For a prime $p\equiv 1\pmod 4$, let $\left(\frac{\cdot}{p}\right)_4$ denote the rational biquadratic residue symbol; that is, $$ \left(\frac{a}{p}\right)_4 = \begin{cases} \ \ \ 1\ &\text{if $a$ is a biquadratic residue modulo $p$}, \\ -1\ &\text{otherwise.} \end{cases} $$ Also, denote by $\left(\frac{\cdot}{p}\right)$ the quadratic residue (Legendre) symbol.

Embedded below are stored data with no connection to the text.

-- ==== Sys2Proof/Laws/KeepsArmature.lean ====
section
/-! SUPPORT. The operations of Machine/Armature.lean keep what Keeps says. -/

namespace Sys2Proof.Machine

theorem State_poisonTrap_keeps {s0 : State} {s : State} {core : Nat} {c : Nat} {a : Nat} (hs : Keeps s0 s) :
    Keeps s0 (State.poisonTrap s core c a) := by
  unfold State.poisonTrap
  exact State_raise_keeps (State_trap_keeps hs)

theorem State_coreResult_keeps {s0 : State} {s : State} {core : Nat} {c : Nat} {a : Nat} {n : Nat} {base : Nat} {ls : List (Nat × Bool)} (hs : Keeps s0 s) :
    Keeps s0 (State.coreResult s core c a n base ls) := by
  unfold State.coreResult
  split
  · exact State_poisonTrap_keeps hs
  · exact State_out_keeps hs

theorem State_coreLoadHbm_keeps {s0 : State} {s : State} {core : Nat} {a : Nat} {n : Nat} (hs : Keeps s0 s) :
    Keeps s0 (State.coreLoadHbm s core a n) := by
  unfold State.coreLoadHbm
  extract_lets x2 x3 x4
  split
  · exact State_trap_keeps hs
  · split
    · exact State_raise_keeps (State_trap_keeps hs)
    · split
      rename_i y20 y21 y22 y23
      exact State_coreResult_keeps (Keeps.of_fst (State_takeLines_keeps hs) y23)

theorem State_coreLoadTile_keeps {s0 : State} {s : State} {core : Nat} {a : Nat} {n : Nat} (hs : Keeps s0 s) :
    Keeps s0 (State.coreLoadTile s core a n) := by
  unfold State.coreLoadTile
  extract_lets x2 x3
  split
  · exact State_trap_keeps hs
  · split
    · exact State_raise_keeps (State_trap_keeps hs)
    · exact State_coreResult_keeps hs

theorem State_coreLoadCounter_keeps {s0 : State} {s : State} {core : Nat} {a : Nat} {n : Nat} (hs : Keeps s0 s) :
    Keeps s0 (State.coreLoadCounter s core a n) := by
  unfold State.coreLoadCounter
  extract_lets x2 x3
  split
  · exact State_trap_keeps hs
  · split
    · exact State_raise_keeps (State_out_keeps (State_drawn_keeps hs))
    · exact State_out_keeps (State_counterFix_keeps hs)

theorem State_coreLoadReg_keeps {s0 : State} {s : State} {core : Nat} {a : Nat} {n : Nat} (hs : Keeps s0 s) :
    Keeps s0 (State.coreLoadReg s core a n) := by
  unfold State.coreLoadReg
  split
  · exact State_trap_keeps hs
  · split
    rename_i y7 y8 y9 y10
    exact State_out_keeps (Keeps.of_snd (State_regRead_keeps hs) y10)

theorem State_coreLoad_keeps {s0 : State} {s : State} {core : Nat} {a : Nat} {n : Nat} (hs : Keeps s0 s) :
    Keeps s0 (State.coreLoad s core a n) := by
  unfold State.coreLoad
  split
  · exact State_trap_keeps hs
  · split
    · exact State_coreLoadHbm_keeps hs
    · exact State_coreLoadTile_keeps hs
    · exact State_coreLoadCounter_keeps hs
    · exact State_coreLoadReg_keeps hs
    · exact State_trap_keeps hs

theorem execArmatureCoreLoad_keeps {s0 : State} {core : Nat} {addr : Nat} {bytes : Nat} {s : State} (hs : Keeps s0 s) :
    OutKeeps s0 (execArmatureCoreLoad core addr bytes s) := by
  unfold execArmatureCoreLoad
  refine OutKeeps.whenever ?_ (fun h2 => ?_)
  · exact hs
  · exact State_coreLoad_keeps hs

theorem State_issueParts_keeps {s0 : State} {s : State} {core : Nat} {c : Nat} {ps : List (Nat × Nat × Nat × Nat)} (hs : Keeps s0 s) :
    Keeps s0 (State.issueParts s core c ps) := by
  unfold State.issueParts
  exact Keeps.mk' hs rfl rfl rfl

theorem State_coreStoreHbm_keeps {s0 : State} {s : State} {core : Nat} {a : Nat} {n : Nat} {v : Nat} (hs : Keeps s0 s) :
    Keeps s0 (State.coreStoreHbm s core a n v) := by
  unfold State.coreStoreHbm
  exact Keeps.ite (fun _ => State_trap_keeps hs) fun _ => State_issueParts_keeps hs

theorem State_landBytes_keeps {s0 : State} {s : State} {t : Nat} {off : Nat} {n : Nat} {v : Nat} (hs : Keeps s0 s) :
    Keeps s0 (State.landBytes s t off n v) := by
  unfold State.landBytes
  split
  · exact State_landLine_keeps hs
  · extract_lets x7
    have h8 : Keeps s0 x7 := by
      unfold x7
      refine Keeps.modTile ?_ (fun w12 x10 h11 => ?_)
      · exact hs
      · exact Tile_putNarrow_keeps h11
    clear_value x7
    split
    · refine Keeps.foldl (fun x19 x20 h21 => ?_) ?_
      · exact State_logInput_keeps h21
      · exact h8
    · exact h8

theorem State_coreStoreTile_keeps {s0 : State} {s : State} {core : Nat} {a : Nat} {n : Nat} {v : Nat} (hs : Keeps s0 s) :
    Keeps s0 (State.coreStoreTile s core a n v) := by
  unfold State.coreStoreTile
  extract_lets x2
  split
  · exact State_trap_keeps hs
  · split
    · exact State_raise_keeps (State_trap_keeps hs)
    · exact State_landBytes_keeps hs

theorem State_coreStoreCounter_keeps {s0 : State} {s : State} {core : Nat} {a : Nat} {n : Nat} {v : Nat} (hs : Keeps s0 s) :
    Keeps s0 (State.coreStoreCounter s core a n v) := by
  unfold State.coreStoreCounter
  extract_lets x2
  split
  · exact State_trap_keeps hs
  · exact State_sendSyu_keeps hs

theorem State_coreStoreReg_keeps {s0 : State} {s : State} {core : Nat} {a : Nat} {n : Nat} {v : Nat} (hs : Keeps s0 s) :
    Keeps s0 (State.coreStoreReg s core a n v) := by
  unfold State.coreStoreReg
  split
  · exact State_trap_keeps hs
  · exact State_regWrite_keeps hs

theorem State_coreStore_keeps {s0 : State} {s : State} {core : Nat} {a : Nat} {n : Nat} {v : Nat} (hs : Keeps s0 s) :
    Keeps s0 (State.coreStore s core a n v) := by
  unfold State.coreStore
  split
  · exact State_trap_keeps hs
  · split
    · exact State_coreStoreHbm_keeps hs
    · exact State_coreStoreTile_keeps hs
    · exact State_coreStoreCounter_keeps hs
    · exact State_coreStoreReg_keeps hs
    · exact State_trap_keeps hs

theorem execArmatureCoreStore_keeps {s0 : State} {core : Nat} {addr : Nat} {bytes : Nat} {value : Nat} {s : State} (hs : Keeps s0 s) :
    OutKeeps s0 (execArmatureCoreStore core addr bytes value s) := by
  unfold execArmatureCoreStore
  refine OutKeeps.whenever ?_ (fun h2 => ?_)
  · exact hs
  · exact State_coreStore_keeps hs

theorem execArmatureCounterStore_keeps {s0 : State} {core : Nat} {addr : Nat} {value : Nat} {s : State} (hs : Keeps s0 s) :
    OutKeeps s0 (execArmatureCounterStore core addr value s) := by
  unfold execArmatureCounterStore
  refine OutKeeps.whenever ?_ (fun h2 => ?_)
  · exact hs
  · exact State_coreStore_keeps hs

end Sys2Proof.Machine
end

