/-- A record and what it causes change no register set of a thread. -/
theorem raise_regsKept (s : State) (r : FaultRec) (j : Nat) : RegsKept j s (s.raise r) := by
  unfold State.raise State.consequence
  split
  · exact .of_tiles rfl
  · refine (RegsKept.of_tiles (s.writeRec_tiles r)).trans ?_
    split
    · exact startTeardown_regsKept _ _ _ j
    · exact .of_tiles rfl

end Sys2Proof.Machine
end

section
/-! LDK (R80): a count within its maximum is loaded, one above it refuses the operation (R75). -/

namespace Sys2Proof.Machine

/-! ### An operation that its own reads refuse -/

/-- An operation whose effect refuses it: the record of R75, in the state in which it issued. -/
theorem op_refused {i : Instr} {tile th : Nat} {w : BitVec 128} {sp : OpSpec} {s : State} {c : Chk} (h : s.goes i tile th w sp = true)
    (he : sp.effect (sp.before s tile th w) (s.opOf tile th w) = .refuse c) :
    runOp i tile th w sp s = .next ((s.issueState tile th).opFault (s.opOf tile th w) c) := by
  rw [runOp_goes h]
  unfold runEffect
  unfold OpSpec.before at he
  rw [he]

theorem opFault_of_noShadow {s : State} {o : Op} (c : Chk) (h : (s.tile o.tile).shadow = none) :
    s.opFault o c = (s.modThread o.tile o.thread fun t => { t with stopped := true, inFill := o.fill }).raise (s.opRec o c) := by
  unfold State.opFault
  rw [h]

/-- Outside a shadow run, the context for which the tile runs is the owner of its tile set. -/
theorem tileCtx_of_noShadow {s : State} {j : Nat} (h : (s.tile j).shadow = none) : s.tileCtx j = (s.tset (tsetOf j)).owner := by
  unfold State.tileCtx State.shadowOf
  rw [h]

theorem superstepOf_of_noShadow {s : State} {j : Nat} (h : (s.tile j).shadow = none) : s.superstepOf j =
    if (s.tset (tsetOf j)).st = .running && decide ((s.tset (tsetOf j)).owner < 16) then
      (s.group (s.tset (tsetOf j)).group).superstep - b2n (s.tile j).rerun.late
    else 0 := by
  unfold State.superstepOf State.shadowOf
  rw [h]

theorem issueState_tset (s : State) (tile th n : Nat) : (s.issueState tile th).tset n = s.tset n := by
  rw [issueState_state]
  rfl

theorem issueState_group (s : State) (tile th n : Nat) : (s.issueState tile th).group n = s.group n := by
  rw [issueState_state]
  rfl

/-- The start of a fill segment changes no field of a record. -/
theorem opRec_issueState {s : State} {tile th : Nat} (w : BitVec 128) (c : Chk) (h : (s.tile tile).shadow = none) :
    (s.issueState tile th).opRec (s.opOf tile th w) c =
      { code := c.code, ctxFatal := true, locValid := true, ctx := s.tileCtx tile, tile := tile, superstep := s.superstepOf tile
        addr := c.addr, opIndex := (s.opOf tile th w).idx, detail := c.detail } := by
  have hu : ((s.issueState tile th).tile tile).shadow = none := (issueState_shadow s tile th).trans h
  have hctx : (s.opOf tile th w).ctx = s.tileCtx tile := by
    show (s.issueState tile th).tileCtx tile = _
    rw [tileCtx_of_noShadow hu, tileCtx_of_noShadow h, issueState_tset]
  have hstep : (s.issueState tile th).superstepOf tile = s.superstepOf tile := by
    rw [superstepOf_of_noShadow hu, superstepOf_of_noShadow h, issueState_tset, issueState_group, issueState_rerun]
  unfold State.opRec
  rw [hctx, opOf_tile, hstep]

/-! ### The tile stays plain as an operation issues -/

theorem fillView_plain {t : Tile} (h : t.Plain) : t.fillView.Plain := by
  unfold Tile.fillView
  split
  · exact ⟨h.1, mwf_mvals (fun _ x => { x with fillEntry := 0, fillOn := false }) h.2⟩
  · exact h

theorem startFill_plain {t : Tile} (th : Nat) (h : t.Plain) : (t.startFill th).Plain := by
  unfold Tile.startFill
  split
  · exact h
  · split
    · exact h
    · exact ⟨h.1, mwf_mset th _ h.2⟩

theorem issueState_plain {s : State} {tile : Nat} (th : Nat) (h : (s.tile tile).Plain) : ((s.issueState tile th).tile tile).Plain := by
  unfold State.issueState
  split
  · exact h
  · rw [State.tile_modTile_self]
    exact startFill_plain th (fillView_plain h)

theorem issueState_tiles_mwf {s : State} (tile th : Nat) (h : mwf {} s.tiles = true) : mwf {} (s.issueState tile th).tiles = true := by
  unfold State.issueState
  split
  · exact h
  · exact mwf_mset tile _ h

/-- A thread that stops and a record that is raised for it leave every register set of its tile as it was. -/
theorem stopped_raise_regs {s : State} {tile n : Nat} {fill : Bool} {r : FaultRec} (hm : mwf {} s.tiles = true) (hp : (s.tile tile).Plain)
    (k : Nat) (b : Bool) :
    (((s.modThread tile n fun x => { x with stopped := true, inFill := fill }).raise r).thread tile k).regs b =
      (s.thread tile k).regs b := by
  have hstop : RegsKept tile s (s.modThread tile n fun x => { x with stopped := true, inFill := fill }) :=
    .modThread fun x b => by cases b <;> rfl
  have hkept := hstop.trans (raise_regsKept _ r tile)
  exact ((hkept hm).2 hp).2 k b

/-! ### LDK -/

/-- The effect of LDK, by the count that it loads. -/
theorem ldkEffect_before (s : State) (tile th : Nat) (w : BitVec 128) :
    ldkSpec.effect (ldkSpec.before s tile th w) (s.opOf tile th w) =
      let v := memRead (s.tile tile).mem (s.opOf tile th w).a 4
      if wImm w.toNat < v then .refuse ⟨0x0107, noAddr, v⟩
      else .done ((ldkSpec.before s tile th w).modRegs (s.opOf tile th w) fun r => r.setK (wOpd w.toNat) v) := by
  show ldkEffect _ _ = _
  unfold ldkEffect Tile.narrow
  rw [opOf_tile, before_mem]
  rfl

/-- No active loop counts with the counter that an operation which passed LOOP_NEST's test writes (R79). -/
theorem counterActive_none {s : State} {o : Op} (h : counterActive s o = none) : ∀ l ∈ (s.regs o).loops, l.ctr ≠ wOpd o.w := by
  unfold counterActive at h
  dsimp only at h
  split at h
  · cases h
  · next hn => simpa using hn

/-- A count of at most the maximum: k[d] is the 32-bit word. -/
theorem ldk_loads {s : State} {tile th : Nat} {w : BitVec 128} (h : s.goes (.ldk tile th w) tile th w ldkSpec = true)
    (hc : s.calm tile = true) (hv : memRead (s.tile tile).mem (s.opOf tile th w).a 4 ≤ wImm w.toNat) :
    ∃ t, exec (.ldk tile th w) s = .next t ∧
      (t.regs (s.opOf tile th w)).getK (wOpd w.toNat) = memRead (s.tile tile).mem (s.opOf tile th w).a 4 := by
  generalize hval : memRead (s.tile tile).mem (s.opOf tile th w).a 4 = v at hv
  have he := ldkEffect_before s tile th w
  simp only [hval, if_neg (Nat.not_lt.2 hv)] at he
  have honly := (before_only ldkSpec s tile th w).trans
    (RegsOnly.modRegs _ (s.opOf tile th w) fun r => r.setK (wOpd w.toNat) v)
  obtain ⟨hrun, -, hregs⟩ := op_done h hc rfl he (regs_state honly)
  refine ⟨_, hrun, ?_⟩
  have hfree : ∀ l ∈ ((ldkSpec.before s tile th w).regs (s.opOf tile th w)).loops, l.ctr ≠ wOpd w.toNat := by
    rw [(before_frame ldkSpec s tile th w).2]
    exact counterActive_none (goes_own h)
  have hgo := (goTo_frame (((ldkSpec.before s tile th w).regs (s.opOf tile th w)).setK (wOpd w.toNat) v)
    ((s.opOf tile th w).idx + 1)).k _ (by simp) hfree
  have hlt : v < 2 ^ 32 := hval ▸ memRead_lt
  rw [hregs, State.regs_modRegs, hgo, RegSet.getK_setK, if_pos rfl, Nat.mod_eq_of_lt hlt]

/-- A count above the maximum: LOOP_COUNT_EXCEEDED with the count in Detail, and nothing else happens. -/
theorem ldk_exceeds {s : State} {tile th : Nat} {w : BitVec 128} (h : s.goes (.ldk tile th w) tile th w ldkSpec = true)
    (hs : (s.tile tile).shadow = none) (hv : wImm w.toNat < memRead (s.tile tile).mem (s.opOf tile th w).a 4) :
    exec (.ldk tile th w) s = .next (((s.issueState tile th).modThread tile th fun x =>
        { x with stopped := true, inFill := (s.opOf tile th w).fill }).raise
      { code := 0x0107, ctxFatal := true, locValid := true, ctx := s.tileCtx tile, tile := tile, superstep := s.superstepOf tile
        opIndex := (s.opOf tile th w).idx, detail := memRead (s.tile tile).mem (s.opOf tile th w).a 4 }) := by
  have he := ldkEffect_before s tile th w
  simp only [if_pos hv] at he
  refine (op_refused h he).trans ?_
  rw [opFault_of_noShadow _ ((issueState_shadow s tile th).trans hs), opRec_issueState w _ hs]
  rfl

/-- Settles O11: by whether the count passes the maximum. LDK then writes k[d], which no active loop counts with, or the operation
is refused; and neither the stop of its thread nor the teardown that the record causes changes a register set. -/
theorem ldkChecksMaximum : Obligations.LdkChecksMaximum := by
  unfold Obligations.LdkChecksMaximum
  intro s tile th w h hs hm ht
  refine ⟨fun hv hc => ldk_loads h hc hv, fun hv => ⟨_, ldk_exceeds h hs hv, fun k => ?_, rfl⟩⟩
  exact congrArg (RegSet.getK · k) (stopped_raise_regs (issueState_tiles_mwf tile th hm) (issueState_plain th ⟨hs, ht⟩) th _)

end Sys2Proof.Machine
end

section
/-! DRF ADD (R405): the 8 lanes of a result line, each from the two lanes in its place and from nothing else. -/

namespace Sys2Proof.Machine

/-! ### Words packed side by side in a blob -/

theorem natCast_wrapInt (w : Nat) (x : Int) : (wrapInt w x : Int) = x % (2 ^ w : Nat) :=
  Int.toNat_of_nonneg (Int.emod_nonneg x (Int.natCast_ne_zero.2 (Nat.ne_of_gt (Nat.two_pow_pos w))))

theorem wrapInt_lt (w : Nat) (x : Int) : wrapInt w x < 2 ^ w := by
  have h := Int.emod_lt_of_pos x (b := (2 ^ w : Nat)) (Int.natCast_pos.2 (Nat.two_pow_pos w))
  rwa [← natCast_wrapInt, Int.ofNat_lt] at h

/-- Writing an integer in `w + 1` bits and reading it back wraps it to the signed range. -/
theorem sext_wrapInt (w : Nat) (x : Int) : sext (w + 1) (wrapInt (w + 1) x) = x.bmod (2 ^ (w + 1)) := by
  unfold sext Int.bmod
  simp only [Nat.mod_eq_of_lt (wrapInt_lt (w + 1) x), ← natCast_wrapInt, Nat.add_sub_cancel]
  split <;> split <;> omega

Burde has shown that if $p$ and $q$ are primes satisfying $\left(\frac pq\right)=1$ and both congruent to $1$ modulo $4$, then writing $p=a^2+b^2$ and $q=c^2+d^2$ with $a$ and $c$ odd (and $b$ and $d$ even), one has $$ \left(\frac{p}{q}\right)_4\left(\frac{q}{p}\right)_4=\left(\frac{ac-bd}{q}\right). $$
Is there a version of Burde's result for the case where $q\equiv 3\pmod 4$? To be more specific,
Suppose that $p\equiv 1\pmod 4$ is prime, and write $p=a^2+b^2$ with $a$ odd (and $b$ even). Is there any natural way to associate with every prime $q\equiv 3\pmod 4$ satisfying $\left(\frac{p}{q}\right)=1$ integers $c$ and $d$ so that $$ \left(\frac{q}{p}\right)_4=\left(\frac{ac-bd}{q}\right)? $$ (Inserting in the right-hand side factors like $(-1)^{(q-1)/4}$ would be just fine with me.)